[Stored items]
/-- A declared tape: element format and length (01 R19). -/
structure TapeDecl where
  fmt : Nat
  len : Nat
  deriving DecidableEq, Repr

/-- One entry of .timetable: start cycle, relative core, engine (0 to 3 copy, 5 fabric, 6 sequence) and tag (01 R19). -/
structure TimetableEntry where
  start : Nat
  core : Nat
  engine : Nat
  tag : Nat
  deriving DecidableEq, Repr

/-- One .timeline section: relative channel, (from, period) of the second form, entries of 64 bits (10 R202). -/
structure TimelineSec where
  chan : Nat
  cycle : Option (Nat × Nat)
  entries : List Word
  deriving DecidableEq, Repr

/-- One entry of .meshslots: slot, source quire, destination quire (03 R52). -/
structure MeshEntry where
  slot : Nat
  src : Nat
  dst : Nat
  deriving DecidableEq, Repr

/-- A kernel of a folio as the loader reads it.  `first` is the virtual address of its first bundle in units of 16 bytes, to
which a bundle address is aligned (01 R7), `mash` its .mash lines as (slot, virtual address of the bill image). -/
structure KernelImage where
  first : Nat
  bundles : Nat
  quires : Nat
  dieOne : Bool
  wheel : Nat
  replayable : Bool
  tapes : List TapeDecl
  mash : List (Nat × Nat)
  timetable : List TimetableEntry
  timelines : List TimelineSec
  mesh : List MeshEntry
  deriving DecidableEq, Repr

/-- The virtual address of a kernel's first bundle (01 R7). -/
def KernelImage.text (k : KernelImage) : Nat := 16 * k.first

/-- A folio as it is submitted: the compat level, the change bits it names (bit 0 FP8RTZ, 1 SUBFLUSH, 2 NANCANON,
3 ARDE4SAT, 4 VRSQFAITH), the feature version, and its kernels (01 R19, 02 R39, R40). -/
structure FolioImage where
  id : Nat
  ctx : Nat
  compat : Nat
  bits : BitVec 5
  feature : Nat
  kernels : List KernelImage
  deriving DecidableEq, Repr

/-- What Floor asks of Kiln through the mailbox (24 R350), and Floor's own acts on what R349 gives it. -/
inductive FloorReq where
  /-- Map a page executable (02 R33). -/
  | mapExecutable (ctx va : Nat)
  /-- Set the Kiln-written TAPE and BARRIER bits of a page (15 R273). -/
  | setAttributes (ctx va : Nat) (tape barrier : Bool)
  /-- Map a page of 2^n bytes to frames of a peer (15 R273, 23 R345). -/
  | mapPeer (ctx va n chip frame : Nat) (r w : Bool)
  /-- Reload the decode table (02 R37). -/
  | reloadDecode (die : Nat) (img : List Byte)
  /-- Retire a core (17 R319, R320). -/
  | retireCore (core : Nat)
  /-- Export local frames to a peer chip under a grant (23 R345). -/
  | exportFrames (grant chip first count pa : Nat) (r w : Bool)
  /-- Recall a grant (23 R346). -/
  | recallGrant (grant : Nat)
  /-- Replace Floor's persistent settings (24 R352). -/
  | newSettings (img : List Byte)
  /-- Raise a limit of 24 R353, which Kiln refuses (24 R354). -/
  | raiseLimit (watts : Nat)
  /-- Lower the power cap (24 R354). -/
  | powerCap (watts : Nat)
  /-- Floor creates a tape-table entry (08 R151). -/
  | createTape (ctx index cap fmt : Nat) (capacityTier : Bool) (base : Nat) (mirror : Option Nat) (mash : Option Nat)
  /-- Floor deletes a tape-table entry (08 R151). -/
  | deleteTape (ctx index : Nat)
  /-- Floor writes one page-table entry (15 R273, R276). -/
  | writeEntry (ctx va level : Nat) (value : Word)
  /-- Floor binds a device context to a function, with its level-0 table and fault-record area (15 R270, 17 R308). -/
  | bindContext (ctx fn root faultArea : Nat)
  /-- Floor assigns a hardware queue to a context (16 R288). -/
  | assignQueue (queue ctx : Nat)
  /-- Floor sets a submission ring (16 R301). -/
  | setRing (fn base size : Nat)
  /-- Floor records an allocation (10 R209). -/
  | allocate (ctx va : Nat) (prio : Nat) (next : Option Nat)
  /-- The host asks Floor for the number of a function's writes that were dropped (23 R339). -/
  | reportDropped (fn : Nat)
  /-- Floor sets the eviction engine's watermark, in pages of 2 MiB (10 R209). -/
  | setWatermark (pages : Nat)
  deriving DecidableEq, Repr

Requirement | Nothing before the line containing "(16 R288). -/" should be repeated; repeat that line and all later lines through the end of the data above, exactly.

Exercise response |
  /-- Floor assigns a hardware queue to a context (16 R288). -/
  | assignQueue (queue ctx : Nat)
  /-- Floor sets a submission ring (16 R301). -/
  | setRing (fn base size : Nat)
  /-- Floor records an allocation (10 R209). -/
  | allocate (ctx va : Nat) (prio : Nat) (next : Option Nat)
  /-- The host asks Floor for the number of a function's writes that were dropped (23 R339). -/
  | reportDropped (fn : Nat)
  /-- Floor sets the eviction engine's watermark, in pages of 2 MiB (10 R209). -/
  | setWatermark (pages : Nat)
  deriving DecidableEq, Repr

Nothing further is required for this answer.